[Records from a data source]

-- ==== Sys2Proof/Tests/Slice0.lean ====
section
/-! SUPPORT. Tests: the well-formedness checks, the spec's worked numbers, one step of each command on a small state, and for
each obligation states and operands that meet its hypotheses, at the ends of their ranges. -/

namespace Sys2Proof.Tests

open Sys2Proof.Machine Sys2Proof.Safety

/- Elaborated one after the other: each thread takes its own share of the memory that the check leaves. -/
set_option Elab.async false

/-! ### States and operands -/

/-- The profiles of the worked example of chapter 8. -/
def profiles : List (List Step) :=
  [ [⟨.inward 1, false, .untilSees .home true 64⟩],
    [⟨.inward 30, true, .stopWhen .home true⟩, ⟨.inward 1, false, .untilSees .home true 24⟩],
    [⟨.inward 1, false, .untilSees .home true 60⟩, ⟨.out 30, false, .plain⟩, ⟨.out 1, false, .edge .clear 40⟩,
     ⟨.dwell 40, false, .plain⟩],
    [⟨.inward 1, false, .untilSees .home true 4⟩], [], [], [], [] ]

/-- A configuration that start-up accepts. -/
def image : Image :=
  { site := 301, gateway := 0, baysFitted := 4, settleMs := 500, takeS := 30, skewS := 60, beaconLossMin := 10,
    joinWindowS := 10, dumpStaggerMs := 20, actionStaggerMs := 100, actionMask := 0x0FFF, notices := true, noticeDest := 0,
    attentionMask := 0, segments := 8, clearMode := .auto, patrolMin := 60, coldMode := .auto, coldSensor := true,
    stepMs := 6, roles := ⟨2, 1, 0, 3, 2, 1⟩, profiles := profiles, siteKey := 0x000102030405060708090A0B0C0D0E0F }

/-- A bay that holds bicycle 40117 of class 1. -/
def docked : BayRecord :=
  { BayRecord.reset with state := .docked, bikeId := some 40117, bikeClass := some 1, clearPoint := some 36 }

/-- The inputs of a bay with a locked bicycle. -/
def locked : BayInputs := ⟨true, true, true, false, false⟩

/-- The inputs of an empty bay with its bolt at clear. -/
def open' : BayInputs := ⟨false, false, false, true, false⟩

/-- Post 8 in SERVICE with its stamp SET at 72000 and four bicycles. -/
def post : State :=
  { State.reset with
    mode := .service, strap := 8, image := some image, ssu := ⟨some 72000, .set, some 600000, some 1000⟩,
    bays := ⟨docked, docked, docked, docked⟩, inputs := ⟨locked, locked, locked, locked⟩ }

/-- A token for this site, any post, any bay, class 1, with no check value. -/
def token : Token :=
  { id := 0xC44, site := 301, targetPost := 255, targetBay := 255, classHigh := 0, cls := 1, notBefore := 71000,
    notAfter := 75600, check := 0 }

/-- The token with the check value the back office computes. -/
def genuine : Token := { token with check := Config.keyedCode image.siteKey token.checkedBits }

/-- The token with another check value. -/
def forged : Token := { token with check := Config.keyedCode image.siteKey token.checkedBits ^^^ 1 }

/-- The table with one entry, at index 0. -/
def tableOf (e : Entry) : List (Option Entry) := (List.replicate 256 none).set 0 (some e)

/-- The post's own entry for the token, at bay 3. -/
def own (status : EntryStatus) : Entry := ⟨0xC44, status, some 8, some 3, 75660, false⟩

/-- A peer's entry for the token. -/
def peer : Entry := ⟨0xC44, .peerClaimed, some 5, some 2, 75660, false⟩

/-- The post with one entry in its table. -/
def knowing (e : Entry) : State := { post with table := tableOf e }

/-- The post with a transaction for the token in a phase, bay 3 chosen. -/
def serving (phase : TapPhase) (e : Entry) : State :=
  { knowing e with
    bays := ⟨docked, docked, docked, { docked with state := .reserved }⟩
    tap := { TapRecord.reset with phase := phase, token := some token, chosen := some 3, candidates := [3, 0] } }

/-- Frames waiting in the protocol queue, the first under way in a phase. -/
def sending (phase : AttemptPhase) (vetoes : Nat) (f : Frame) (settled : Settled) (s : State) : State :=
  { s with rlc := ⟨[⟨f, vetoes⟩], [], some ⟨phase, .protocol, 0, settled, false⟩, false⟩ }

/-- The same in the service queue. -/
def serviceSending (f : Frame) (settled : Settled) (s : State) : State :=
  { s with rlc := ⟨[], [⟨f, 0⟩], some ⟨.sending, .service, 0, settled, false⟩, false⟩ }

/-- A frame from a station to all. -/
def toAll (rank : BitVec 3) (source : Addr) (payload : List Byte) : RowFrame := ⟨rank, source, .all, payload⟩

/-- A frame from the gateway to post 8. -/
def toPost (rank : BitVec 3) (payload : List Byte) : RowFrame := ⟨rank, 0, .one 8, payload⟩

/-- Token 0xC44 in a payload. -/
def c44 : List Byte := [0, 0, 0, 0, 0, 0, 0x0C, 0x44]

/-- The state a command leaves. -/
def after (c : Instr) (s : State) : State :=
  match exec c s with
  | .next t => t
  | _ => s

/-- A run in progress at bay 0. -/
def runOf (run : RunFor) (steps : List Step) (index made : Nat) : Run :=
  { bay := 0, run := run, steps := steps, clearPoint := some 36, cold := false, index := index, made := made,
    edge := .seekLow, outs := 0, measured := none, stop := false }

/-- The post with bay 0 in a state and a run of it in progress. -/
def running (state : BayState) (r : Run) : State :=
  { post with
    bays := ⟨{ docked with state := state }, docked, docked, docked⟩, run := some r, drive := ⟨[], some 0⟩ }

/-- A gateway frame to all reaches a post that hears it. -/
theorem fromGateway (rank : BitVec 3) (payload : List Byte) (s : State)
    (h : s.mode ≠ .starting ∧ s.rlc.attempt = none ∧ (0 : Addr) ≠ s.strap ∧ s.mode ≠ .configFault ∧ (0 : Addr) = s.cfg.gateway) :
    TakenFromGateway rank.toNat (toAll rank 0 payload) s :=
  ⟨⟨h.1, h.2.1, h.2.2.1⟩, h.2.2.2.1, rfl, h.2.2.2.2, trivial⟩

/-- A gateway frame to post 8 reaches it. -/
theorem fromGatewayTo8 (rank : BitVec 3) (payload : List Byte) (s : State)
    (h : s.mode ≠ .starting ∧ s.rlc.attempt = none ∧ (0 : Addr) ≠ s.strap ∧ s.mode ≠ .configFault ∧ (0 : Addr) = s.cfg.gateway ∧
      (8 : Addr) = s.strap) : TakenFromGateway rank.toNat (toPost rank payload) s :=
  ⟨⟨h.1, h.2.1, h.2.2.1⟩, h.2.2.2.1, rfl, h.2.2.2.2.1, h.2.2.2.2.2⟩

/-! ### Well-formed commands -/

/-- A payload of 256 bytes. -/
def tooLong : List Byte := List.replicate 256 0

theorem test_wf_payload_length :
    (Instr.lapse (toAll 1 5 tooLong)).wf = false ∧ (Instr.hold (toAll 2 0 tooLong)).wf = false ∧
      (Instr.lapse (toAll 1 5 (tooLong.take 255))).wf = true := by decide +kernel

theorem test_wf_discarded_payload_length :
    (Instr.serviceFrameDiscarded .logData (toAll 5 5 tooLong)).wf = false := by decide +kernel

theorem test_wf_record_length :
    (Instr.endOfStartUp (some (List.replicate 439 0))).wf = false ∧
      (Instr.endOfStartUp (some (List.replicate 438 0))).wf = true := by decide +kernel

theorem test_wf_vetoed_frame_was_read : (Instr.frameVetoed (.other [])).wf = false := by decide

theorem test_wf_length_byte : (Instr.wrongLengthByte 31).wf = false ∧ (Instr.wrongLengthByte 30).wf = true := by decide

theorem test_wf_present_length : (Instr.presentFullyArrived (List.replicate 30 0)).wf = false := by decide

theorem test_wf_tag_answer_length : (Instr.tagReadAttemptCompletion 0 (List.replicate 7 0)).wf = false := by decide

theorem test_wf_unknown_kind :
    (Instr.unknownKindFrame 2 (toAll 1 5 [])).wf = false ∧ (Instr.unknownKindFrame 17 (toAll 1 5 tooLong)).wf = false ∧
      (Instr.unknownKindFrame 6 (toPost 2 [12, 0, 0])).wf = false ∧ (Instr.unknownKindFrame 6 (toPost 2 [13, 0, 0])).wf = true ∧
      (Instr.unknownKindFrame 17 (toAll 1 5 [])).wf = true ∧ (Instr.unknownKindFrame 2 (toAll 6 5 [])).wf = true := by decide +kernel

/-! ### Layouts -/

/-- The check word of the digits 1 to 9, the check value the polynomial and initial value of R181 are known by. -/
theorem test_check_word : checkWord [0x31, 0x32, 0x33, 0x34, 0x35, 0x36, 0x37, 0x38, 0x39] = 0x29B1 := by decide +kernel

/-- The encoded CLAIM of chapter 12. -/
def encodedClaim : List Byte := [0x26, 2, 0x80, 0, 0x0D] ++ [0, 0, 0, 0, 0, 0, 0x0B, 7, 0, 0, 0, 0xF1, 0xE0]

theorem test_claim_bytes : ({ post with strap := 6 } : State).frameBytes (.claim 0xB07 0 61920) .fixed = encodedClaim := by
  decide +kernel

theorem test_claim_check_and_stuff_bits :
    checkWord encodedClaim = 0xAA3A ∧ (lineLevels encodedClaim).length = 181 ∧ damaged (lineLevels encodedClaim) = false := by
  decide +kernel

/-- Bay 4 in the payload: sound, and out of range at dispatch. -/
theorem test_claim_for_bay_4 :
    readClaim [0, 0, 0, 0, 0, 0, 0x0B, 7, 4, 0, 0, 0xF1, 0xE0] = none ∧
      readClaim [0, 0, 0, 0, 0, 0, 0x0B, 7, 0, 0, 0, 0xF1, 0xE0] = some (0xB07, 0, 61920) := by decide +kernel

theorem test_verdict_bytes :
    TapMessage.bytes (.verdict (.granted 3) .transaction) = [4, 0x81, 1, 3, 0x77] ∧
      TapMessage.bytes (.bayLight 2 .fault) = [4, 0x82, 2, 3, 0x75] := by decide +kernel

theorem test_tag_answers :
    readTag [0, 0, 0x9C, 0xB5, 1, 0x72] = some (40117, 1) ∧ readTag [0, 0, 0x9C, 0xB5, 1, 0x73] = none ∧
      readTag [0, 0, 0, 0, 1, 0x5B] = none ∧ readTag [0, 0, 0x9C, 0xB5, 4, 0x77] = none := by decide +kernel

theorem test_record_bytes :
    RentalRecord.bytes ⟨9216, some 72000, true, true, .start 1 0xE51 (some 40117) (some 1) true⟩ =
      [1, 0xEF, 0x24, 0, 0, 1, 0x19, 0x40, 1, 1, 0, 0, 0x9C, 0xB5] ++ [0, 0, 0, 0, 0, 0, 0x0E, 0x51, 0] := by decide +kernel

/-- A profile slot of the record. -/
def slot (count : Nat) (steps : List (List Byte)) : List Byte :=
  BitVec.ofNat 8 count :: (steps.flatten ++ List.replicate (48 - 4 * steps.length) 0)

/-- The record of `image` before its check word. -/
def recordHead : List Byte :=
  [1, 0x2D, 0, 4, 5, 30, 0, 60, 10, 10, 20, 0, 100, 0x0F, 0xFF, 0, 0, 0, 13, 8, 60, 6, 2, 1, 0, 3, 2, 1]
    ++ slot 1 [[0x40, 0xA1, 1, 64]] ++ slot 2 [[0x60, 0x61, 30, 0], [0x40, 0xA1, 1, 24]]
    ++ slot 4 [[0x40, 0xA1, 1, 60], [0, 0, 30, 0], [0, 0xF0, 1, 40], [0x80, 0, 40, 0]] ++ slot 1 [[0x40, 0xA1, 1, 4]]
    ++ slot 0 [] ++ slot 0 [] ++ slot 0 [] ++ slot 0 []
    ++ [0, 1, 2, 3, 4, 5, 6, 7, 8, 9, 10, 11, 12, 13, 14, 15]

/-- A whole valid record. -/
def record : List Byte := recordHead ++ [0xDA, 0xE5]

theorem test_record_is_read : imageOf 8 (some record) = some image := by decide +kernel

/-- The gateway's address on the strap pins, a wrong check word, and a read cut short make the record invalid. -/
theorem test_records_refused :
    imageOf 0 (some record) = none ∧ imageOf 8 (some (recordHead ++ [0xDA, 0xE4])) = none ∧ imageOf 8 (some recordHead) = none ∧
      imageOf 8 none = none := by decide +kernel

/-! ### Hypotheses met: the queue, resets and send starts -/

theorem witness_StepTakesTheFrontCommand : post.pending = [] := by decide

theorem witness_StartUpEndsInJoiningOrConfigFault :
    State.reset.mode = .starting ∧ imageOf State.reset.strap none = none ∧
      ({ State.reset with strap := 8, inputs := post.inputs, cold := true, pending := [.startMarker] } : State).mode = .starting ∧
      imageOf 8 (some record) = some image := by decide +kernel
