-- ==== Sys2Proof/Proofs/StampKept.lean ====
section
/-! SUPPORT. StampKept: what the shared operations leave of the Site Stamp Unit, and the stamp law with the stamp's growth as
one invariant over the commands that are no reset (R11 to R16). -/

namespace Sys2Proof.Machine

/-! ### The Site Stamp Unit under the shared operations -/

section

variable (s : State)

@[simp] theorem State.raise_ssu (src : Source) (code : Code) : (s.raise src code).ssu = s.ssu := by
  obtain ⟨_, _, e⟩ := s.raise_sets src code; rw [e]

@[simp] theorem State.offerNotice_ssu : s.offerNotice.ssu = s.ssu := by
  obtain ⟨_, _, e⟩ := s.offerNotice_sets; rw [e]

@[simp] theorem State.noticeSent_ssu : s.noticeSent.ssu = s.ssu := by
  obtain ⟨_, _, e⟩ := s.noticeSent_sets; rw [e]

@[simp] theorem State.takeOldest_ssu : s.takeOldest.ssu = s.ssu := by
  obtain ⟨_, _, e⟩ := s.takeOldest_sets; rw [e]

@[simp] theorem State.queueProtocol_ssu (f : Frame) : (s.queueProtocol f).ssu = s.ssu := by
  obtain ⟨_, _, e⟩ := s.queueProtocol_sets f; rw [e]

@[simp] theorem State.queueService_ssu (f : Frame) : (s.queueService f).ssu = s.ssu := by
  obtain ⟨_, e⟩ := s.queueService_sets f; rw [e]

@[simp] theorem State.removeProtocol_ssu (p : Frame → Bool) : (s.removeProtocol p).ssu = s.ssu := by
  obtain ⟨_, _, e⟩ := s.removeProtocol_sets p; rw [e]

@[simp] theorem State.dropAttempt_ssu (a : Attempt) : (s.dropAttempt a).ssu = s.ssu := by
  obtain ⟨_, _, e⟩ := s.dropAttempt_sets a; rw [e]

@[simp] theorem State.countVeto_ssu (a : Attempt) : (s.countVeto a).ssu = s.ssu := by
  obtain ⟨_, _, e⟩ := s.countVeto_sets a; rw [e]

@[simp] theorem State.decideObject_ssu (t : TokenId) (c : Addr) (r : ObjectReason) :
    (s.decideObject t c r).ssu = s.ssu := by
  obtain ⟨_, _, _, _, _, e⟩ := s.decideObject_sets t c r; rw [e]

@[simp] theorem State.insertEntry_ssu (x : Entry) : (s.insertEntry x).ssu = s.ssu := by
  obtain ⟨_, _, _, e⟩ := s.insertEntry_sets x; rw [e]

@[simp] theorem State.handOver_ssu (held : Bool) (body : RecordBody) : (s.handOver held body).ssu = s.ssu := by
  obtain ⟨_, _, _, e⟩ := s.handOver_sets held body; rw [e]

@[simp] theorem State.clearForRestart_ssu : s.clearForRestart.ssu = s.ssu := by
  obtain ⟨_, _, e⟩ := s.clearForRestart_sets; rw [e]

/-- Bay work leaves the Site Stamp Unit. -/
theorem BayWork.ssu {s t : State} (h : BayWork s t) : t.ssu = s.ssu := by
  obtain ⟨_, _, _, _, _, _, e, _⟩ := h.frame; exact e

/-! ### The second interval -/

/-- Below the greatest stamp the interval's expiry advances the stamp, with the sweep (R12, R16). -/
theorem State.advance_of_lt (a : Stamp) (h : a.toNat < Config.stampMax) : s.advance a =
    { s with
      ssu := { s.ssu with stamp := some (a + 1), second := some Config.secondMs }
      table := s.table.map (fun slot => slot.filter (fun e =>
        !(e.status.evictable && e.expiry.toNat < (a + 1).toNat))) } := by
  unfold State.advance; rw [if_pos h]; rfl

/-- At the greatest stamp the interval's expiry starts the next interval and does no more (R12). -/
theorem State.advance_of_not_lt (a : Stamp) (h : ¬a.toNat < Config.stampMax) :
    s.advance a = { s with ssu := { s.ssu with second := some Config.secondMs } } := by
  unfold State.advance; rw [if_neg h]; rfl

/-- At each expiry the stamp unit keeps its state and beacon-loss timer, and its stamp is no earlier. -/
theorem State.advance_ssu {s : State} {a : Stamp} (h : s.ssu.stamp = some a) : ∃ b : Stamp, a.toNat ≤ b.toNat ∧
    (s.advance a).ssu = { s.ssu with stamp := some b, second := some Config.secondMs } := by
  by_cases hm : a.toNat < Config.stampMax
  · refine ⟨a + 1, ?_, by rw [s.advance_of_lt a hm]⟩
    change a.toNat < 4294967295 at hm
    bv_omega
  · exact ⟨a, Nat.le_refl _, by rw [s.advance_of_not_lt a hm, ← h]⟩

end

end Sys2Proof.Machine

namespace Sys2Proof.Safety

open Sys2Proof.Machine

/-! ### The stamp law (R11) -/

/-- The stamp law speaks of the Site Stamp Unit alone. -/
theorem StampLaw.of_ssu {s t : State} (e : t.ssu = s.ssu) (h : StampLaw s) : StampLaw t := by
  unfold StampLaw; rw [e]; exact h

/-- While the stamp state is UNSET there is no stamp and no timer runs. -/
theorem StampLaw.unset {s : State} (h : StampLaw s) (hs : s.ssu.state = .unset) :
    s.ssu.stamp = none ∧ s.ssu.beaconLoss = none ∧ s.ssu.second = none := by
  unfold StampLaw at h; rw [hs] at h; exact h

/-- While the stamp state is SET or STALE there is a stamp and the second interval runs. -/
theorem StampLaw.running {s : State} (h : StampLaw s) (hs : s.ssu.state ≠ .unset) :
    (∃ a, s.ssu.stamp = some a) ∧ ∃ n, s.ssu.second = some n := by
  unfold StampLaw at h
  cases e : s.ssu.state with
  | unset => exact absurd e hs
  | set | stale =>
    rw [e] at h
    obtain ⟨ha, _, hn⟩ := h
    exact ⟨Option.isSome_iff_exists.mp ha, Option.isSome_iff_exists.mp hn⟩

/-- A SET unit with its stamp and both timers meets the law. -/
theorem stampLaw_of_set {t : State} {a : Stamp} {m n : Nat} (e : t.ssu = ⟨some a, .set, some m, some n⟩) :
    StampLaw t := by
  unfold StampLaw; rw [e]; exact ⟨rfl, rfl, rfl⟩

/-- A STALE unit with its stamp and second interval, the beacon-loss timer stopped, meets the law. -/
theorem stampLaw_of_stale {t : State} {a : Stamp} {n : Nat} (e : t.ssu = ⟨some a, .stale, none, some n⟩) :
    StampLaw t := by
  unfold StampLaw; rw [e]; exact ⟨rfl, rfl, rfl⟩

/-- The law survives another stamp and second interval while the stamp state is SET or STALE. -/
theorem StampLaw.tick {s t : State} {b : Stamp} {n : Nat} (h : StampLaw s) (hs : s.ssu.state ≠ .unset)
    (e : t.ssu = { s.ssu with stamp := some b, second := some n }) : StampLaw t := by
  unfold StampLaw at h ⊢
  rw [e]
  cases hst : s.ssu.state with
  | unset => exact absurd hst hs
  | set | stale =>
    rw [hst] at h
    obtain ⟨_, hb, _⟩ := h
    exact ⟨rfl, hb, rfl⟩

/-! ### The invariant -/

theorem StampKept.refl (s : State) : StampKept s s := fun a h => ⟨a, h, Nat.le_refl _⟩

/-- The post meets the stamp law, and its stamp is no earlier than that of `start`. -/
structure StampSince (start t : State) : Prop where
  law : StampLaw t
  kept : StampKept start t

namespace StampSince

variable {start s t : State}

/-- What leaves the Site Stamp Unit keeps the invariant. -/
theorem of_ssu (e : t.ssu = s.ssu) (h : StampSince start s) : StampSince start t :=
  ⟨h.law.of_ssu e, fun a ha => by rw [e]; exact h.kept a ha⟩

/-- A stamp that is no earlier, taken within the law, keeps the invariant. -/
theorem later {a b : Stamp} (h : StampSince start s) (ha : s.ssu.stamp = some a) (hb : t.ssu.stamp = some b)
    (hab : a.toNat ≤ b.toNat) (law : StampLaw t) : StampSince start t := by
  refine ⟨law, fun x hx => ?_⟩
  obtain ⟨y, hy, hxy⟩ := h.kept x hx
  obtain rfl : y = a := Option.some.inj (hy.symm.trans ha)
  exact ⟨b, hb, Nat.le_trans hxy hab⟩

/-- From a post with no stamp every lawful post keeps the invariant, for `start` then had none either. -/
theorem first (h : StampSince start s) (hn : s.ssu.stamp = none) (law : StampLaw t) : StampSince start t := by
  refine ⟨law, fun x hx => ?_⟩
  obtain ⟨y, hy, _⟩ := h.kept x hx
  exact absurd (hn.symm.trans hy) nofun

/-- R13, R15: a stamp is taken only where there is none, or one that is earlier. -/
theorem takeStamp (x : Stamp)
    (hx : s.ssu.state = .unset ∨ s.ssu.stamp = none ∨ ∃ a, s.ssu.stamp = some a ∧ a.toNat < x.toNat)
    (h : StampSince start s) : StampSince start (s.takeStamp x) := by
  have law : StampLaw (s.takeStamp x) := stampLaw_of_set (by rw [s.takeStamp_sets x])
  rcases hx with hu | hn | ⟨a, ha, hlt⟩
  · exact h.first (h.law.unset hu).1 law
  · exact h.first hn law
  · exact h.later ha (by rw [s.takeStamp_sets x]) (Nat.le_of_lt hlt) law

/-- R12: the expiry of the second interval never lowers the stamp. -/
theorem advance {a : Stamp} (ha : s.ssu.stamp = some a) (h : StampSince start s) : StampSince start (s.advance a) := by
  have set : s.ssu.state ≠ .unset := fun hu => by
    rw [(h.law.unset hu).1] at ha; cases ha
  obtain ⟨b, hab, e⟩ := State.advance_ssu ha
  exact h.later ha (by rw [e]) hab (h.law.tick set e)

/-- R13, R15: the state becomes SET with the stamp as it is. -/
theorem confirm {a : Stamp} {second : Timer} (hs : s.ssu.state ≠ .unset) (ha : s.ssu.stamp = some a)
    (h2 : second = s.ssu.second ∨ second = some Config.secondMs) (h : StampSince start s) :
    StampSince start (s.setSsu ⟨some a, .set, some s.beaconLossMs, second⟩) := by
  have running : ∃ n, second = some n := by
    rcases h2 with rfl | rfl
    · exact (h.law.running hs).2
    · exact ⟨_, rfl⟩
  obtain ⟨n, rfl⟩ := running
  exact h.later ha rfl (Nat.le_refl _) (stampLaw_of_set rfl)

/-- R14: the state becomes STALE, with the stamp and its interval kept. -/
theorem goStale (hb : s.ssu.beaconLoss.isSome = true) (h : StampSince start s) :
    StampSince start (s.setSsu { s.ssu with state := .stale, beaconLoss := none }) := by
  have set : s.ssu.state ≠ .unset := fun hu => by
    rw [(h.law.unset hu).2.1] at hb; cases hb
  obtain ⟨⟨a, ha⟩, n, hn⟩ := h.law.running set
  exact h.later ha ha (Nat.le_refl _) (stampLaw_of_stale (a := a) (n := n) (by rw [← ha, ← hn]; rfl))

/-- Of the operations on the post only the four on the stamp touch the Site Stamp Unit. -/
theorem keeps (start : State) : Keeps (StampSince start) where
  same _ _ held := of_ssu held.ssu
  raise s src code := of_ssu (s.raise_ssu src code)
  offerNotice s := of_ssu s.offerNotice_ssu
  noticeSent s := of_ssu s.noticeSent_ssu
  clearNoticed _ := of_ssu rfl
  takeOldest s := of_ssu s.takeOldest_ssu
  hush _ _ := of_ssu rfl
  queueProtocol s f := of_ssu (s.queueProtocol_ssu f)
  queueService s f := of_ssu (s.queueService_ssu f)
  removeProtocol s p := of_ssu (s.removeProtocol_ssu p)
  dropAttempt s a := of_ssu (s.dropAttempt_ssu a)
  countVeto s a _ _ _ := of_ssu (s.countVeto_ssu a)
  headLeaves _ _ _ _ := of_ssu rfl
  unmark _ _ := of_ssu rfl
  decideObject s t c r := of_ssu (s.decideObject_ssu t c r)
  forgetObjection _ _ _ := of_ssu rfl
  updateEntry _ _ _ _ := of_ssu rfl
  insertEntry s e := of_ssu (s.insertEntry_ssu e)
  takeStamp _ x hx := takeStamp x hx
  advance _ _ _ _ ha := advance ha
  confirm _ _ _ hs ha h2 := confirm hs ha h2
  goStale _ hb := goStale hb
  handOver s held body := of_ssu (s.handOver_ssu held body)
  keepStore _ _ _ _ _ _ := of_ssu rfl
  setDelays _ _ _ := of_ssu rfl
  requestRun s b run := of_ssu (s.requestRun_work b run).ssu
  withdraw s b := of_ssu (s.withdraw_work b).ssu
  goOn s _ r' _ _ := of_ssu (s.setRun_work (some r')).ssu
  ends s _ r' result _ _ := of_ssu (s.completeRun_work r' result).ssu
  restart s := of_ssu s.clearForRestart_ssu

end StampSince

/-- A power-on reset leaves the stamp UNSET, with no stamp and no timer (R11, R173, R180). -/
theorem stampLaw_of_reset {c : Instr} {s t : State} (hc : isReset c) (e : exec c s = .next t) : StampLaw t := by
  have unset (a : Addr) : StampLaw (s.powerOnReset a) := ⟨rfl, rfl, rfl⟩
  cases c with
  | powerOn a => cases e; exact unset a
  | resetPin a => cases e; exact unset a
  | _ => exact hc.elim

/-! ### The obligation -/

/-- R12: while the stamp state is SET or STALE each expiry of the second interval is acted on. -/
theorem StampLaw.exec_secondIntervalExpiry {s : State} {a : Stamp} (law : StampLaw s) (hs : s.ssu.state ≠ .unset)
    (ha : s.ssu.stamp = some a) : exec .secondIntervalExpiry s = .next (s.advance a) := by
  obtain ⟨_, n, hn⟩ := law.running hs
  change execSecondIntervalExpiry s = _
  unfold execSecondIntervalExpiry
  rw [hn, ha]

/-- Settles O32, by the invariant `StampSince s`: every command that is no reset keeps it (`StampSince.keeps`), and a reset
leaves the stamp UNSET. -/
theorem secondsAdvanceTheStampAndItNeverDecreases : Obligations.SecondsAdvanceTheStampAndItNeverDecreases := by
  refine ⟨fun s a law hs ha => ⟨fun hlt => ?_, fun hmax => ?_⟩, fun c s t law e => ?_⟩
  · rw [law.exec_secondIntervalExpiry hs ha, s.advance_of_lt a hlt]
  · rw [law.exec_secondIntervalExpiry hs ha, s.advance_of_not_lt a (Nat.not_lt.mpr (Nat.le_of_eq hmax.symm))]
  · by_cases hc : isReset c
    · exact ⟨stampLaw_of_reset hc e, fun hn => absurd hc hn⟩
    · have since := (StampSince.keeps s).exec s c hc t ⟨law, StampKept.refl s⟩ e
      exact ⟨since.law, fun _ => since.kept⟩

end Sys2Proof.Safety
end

◆ DIRECTIONS:
Pull out all lines of the data with the string "where".

◆ OUTPUT FOR THIS EXERCISE:
structure StampSince (start t : State) : Prop where
/-- R13, R15: a stamp is taken only where there is none, or one that is earlier. -/
theorem keeps (start : State) : Keeps (StampSince start) where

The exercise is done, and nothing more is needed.